**Extracted information:**
-- ==== Sys2Proof/Laws/Group.lean ====
section
/-! SUPPORT. What each update of a group leaves alone: one lemma per field and update. -/

namespace Sys2Proof.Machine

/-! ### Group.setS -/

@[simp] theorem Group.setS_asid (g : Group) (n : Nat) (v : Word) : (g.setS n v).asid = g.asid := by unfold Group.setS; split <;> rfl
@[simp] theorem Group.setS_core (g : Group) (n : Nat) (v : Word) : (g.setS n v).core = g.core := by unfold Group.setS; split <;> rfl
@[simp] theorem Group.setS_part (g : Group) (n : Nat) (v : Word) : (g.setS n v).part = g.part := by unfold Group.setS; split <;> rfl
@[simp] theorem Group.setS_slot (g : Group) (n : Nat) (v : Word) : (g.setS n v).slot = g.slot := by unfold Group.setS; split <;> rfl
@[simp] theorem Group.setS_gid (g : Group) (n : Nat) (v : Word) : (g.setS n v).gid = g.gid := by unfold Group.setS; split <;> rfl
@[simp] theorem Group.setS_demand (g : Group) (n : Nat) (v : Word) : (g.setS n v).demand = g.demand := by unfold Group.setS; split <;> rfl
@[simp] theorem Group.setS_blocks (g : Group) (n : Nat) (v : Word) : (g.setS n v).blocks = g.blocks := by unfold Group.setS; split <;> rfl
@[simp] theorem Group.setS_pc (g : Group) (n : Nat) (v : Word) : (g.setS n v).pc = g.pc := by unfold Group.setS; split <;> rfl
@[simp] theorem Group.setS_vregs (g : Group) (n : Nat) (v : Word) : (g.setS n v).vregs = g.vregs := by unfold Group.setS; split <;> rfl
@[simp] theorem Group.setS_flags (g : Group) (n : Nat) (v : Word) : (g.setS n v).flags = g.flags := by unfold Group.setS; split <;> rfl
@[simp] theorem Group.setS_gmode (g : Group) (n : Nat) (v : Word) : (g.setS n v).gmode = g.gmode := by unfold Group.setS; split <;> rfl
@[simp] theorem Group.setS_srseed (g : Group) (n : Nat) (v : Word) : (g.setS n v).srseed = g.srseed := by unfold Group.setS; split <;> rfl
@[simp] theorem Group.setS_view (g : Group) (n : Nat) (v : Word) : (g.setS n v).view = g.view := by unfold Group.setS; split <;> rfl
@[simp] theorem Group.setS_observed (g : Group) (n : Nat) (v : Word) : (g.setS n v).observed = g.observed := by unfold Group.setS; split <;> rfl
@[simp] theorem Group.setS_compl (g : Group) (n : Nat) (v : Word) : (g.setS n v).compl = g.compl := by unfold Group.setS; split <;> rfl
@[simp] theorem Group.setS_ifp (g : Group) (n : Nat) (v : Word) : (g.setS n v).ifp = g.ifp := by unfold Group.setS; split <;> rfl
@[simp] theorem Group.setS_drift (g : Group) (n : Nat) (v : Word) : (g.setS n v).drift = g.drift := by unfold Group.setS; split <;> rfl
@[simp] theorem Group.setS_window (g : Group) (n : Nat) (v : Word) : (g.setS n v).window = g.window := by unfold Group.setS; split <;> rfl
@[simp] theorem Group.setS_dropped (g : Group) (n : Nat) (v : Word) : (g.setS n v).dropped = g.dropped := by unfold Group.setS; split <;> rfl
@[simp] theorem Group.setS_sup (g : Group) (n : Nat) (v : Word) : (g.setS n v).sup = g.sup := by unfold Group.setS; split <;> rfl
@[simp] theorem Group.setS_trap (g : Group) (n : Nat) (v : Word) : (g.setS n v).trap = g.trap := by unfold Group.setS; split <;> rfl
@[simp] theorem Group.setS_ops (g : Group) (n : Nat) (v : Word) : (g.setS n v).ops = g.ops := by unfold Group.setS; split <;> rfl
@[simp] theorem Group.setS_pend (g : Group) (n : Nat) (v : Word) : (g.setS n v).pend = g.pend := by unfold Group.setS; split <;> rfl
@[simp] theorem Group.setS_region (g : Group) (n : Nat) (v : Word) : (g.setS n v).region = g.region := by unfold Group.setS; split <;> rfl
@[simp] theorem Group.setS_stackEnd (g : Group) (n : Nat) (v : Word) : (g.setS n v).stackEnd = g.stackEnd := by unfold Group.setS; split <;> rfl
@[simp] theorem Group.setS_team (g : Group) (n : Nat) (v : Word) : (g.setS n v).team = g.team := by unfold Group.setS; split <;> rfl
@[simp] theorem Group.setS_tasks (g : Group) (n : Nat) (v : Word) : (g.setS n v).tasks = g.tasks := by unfold Group.setS; split <;> rfl
@[simp] theorem Group.setS_running (g : Group) (n : Nat) (v : Word) : (g.setS n v).running = g.running := by unfold Group.setS; split <;> rfl
@[simp] theorem Group.setS_park (g : Group) (n : Nat) (v : Word) : (g.setS n v).park = g.park := by unfold Group.setS; split <;> rfl
@[simp] theorem Group.setS_inWord (g : Group) (n : Nat) (v : Word) : (g.setS n v).inWord = g.inWord := by unfold Group.setS; split <;> rfl
@[simp] theorem Group.setS_current (g : Group) (n : Nat) (v : Word) : (g.setS n v).current = g.current := by unfold Group.setS; split <;> rfl
@[simp] theorem Group.setS_refind (g : Group) (n : Nat) (v : Word) : (g.setS n v).refind = g.refind := by unfold Group.setS; split <;> rfl
@[simp] theorem Group.setS_arrival (g : Group) (n : Nat) (v : Word) : (g.setS n v).arrival = g.arrival := by unfold Group.setS; split <;> rfl
@[simp] theorem Group.setS_replay (g : Group) (n : Nat) (v : Word) : (g.setS n v).replay = g.replay := by unfold Group.setS; split <;> rfl
@[simp] theorem Group.setS_answers (g : Group) (n : Nat) (v : Word) : (g.setS n v).answers = g.answers := by unfold Group.setS; split <;> rfl
@[simp] theorem Group.setS_wanted (g : Group) (n : Nat) (v : Word) : (g.setS n v).wanted = g.wanted := by unfold Group.setS; split <;> rfl
@[simp] theorem Group.setS_issued (g : Group) (n : Nat) (v : Word) : (g.setS n v).issued = g.issued := by unfold Group.setS; split <;> rfl
@[simp] theorem Group.setS_lastIssue (g : Group) (n : Nat) (v : Word) : (g.setS n v).lastIssue = g.lastIssue := by unfold Group.setS; split <;> rfl
@[simp] theorem Group.setS_sleepLeft (g : Group) (n : Nat) (v : Word) : (g.setS n v).sleepLeft = g.sleepLeft := by unfold Group.setS; split <;> rfl
@[simp] theorem Group.setS_escal (g : Group) (n : Nat) (v : Word) : (g.setS n v).escal = g.escal := by unfold Group.setS; split <;> rfl
@[simp] theorem Group.setS_poisonRegs (g : Group) (n : Nat) (v : Word) : (g.setS n v).poisonRegs = g.poisonRegs := by unfold Group.setS; split <;> rfl
@[simp] theorem Group.setS_active (g : Group) (n : Nat) (v : Word) : (g.setS n v).active = g.active := by unfold Group.setS; split <;> rfl
@[simp] theorem Group.setS_since (g : Group) (n : Nat) (v : Word) : (g.setS n v).since = g.since := by unfold Group.setS; split <;> rfl
@[simp] theorem Group.setS_seen (g : Group) (n : Nat) (v : Word) : (g.setS n v).seen = g.seen := by unfold Group.setS; split <;> rfl
@[simp] theorem Group.setS_migTo (g : Group) (n : Nat) (v : Word) : (g.setS n v).migTo = g.migTo := by unfold Group.setS; split <;> rfl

**To do:**
Send back exactly the lines from the line with "g.since := by unfold Group.setS; split <;> rfl" through the end of the records.

**Written reply:**
@[simp] theorem Group.setS_since (g : Group) (n : Nat) (v : Word) : (g.setS n v).since = g.since := by unfold Group.setS; split <;> rfl
@[simp] theorem Group.setS_seen (g : Group) (n : Nat) (v : Word) : (g.setS n v).seen = g.seen := by unfold Group.setS; split <;> rfl
@[simp] theorem Group.setS_migTo (g : Group) (n : Nat) (v : Word) : (g.setS n v).migTo = g.migTo := by unfold Group.setS; split <;> rfl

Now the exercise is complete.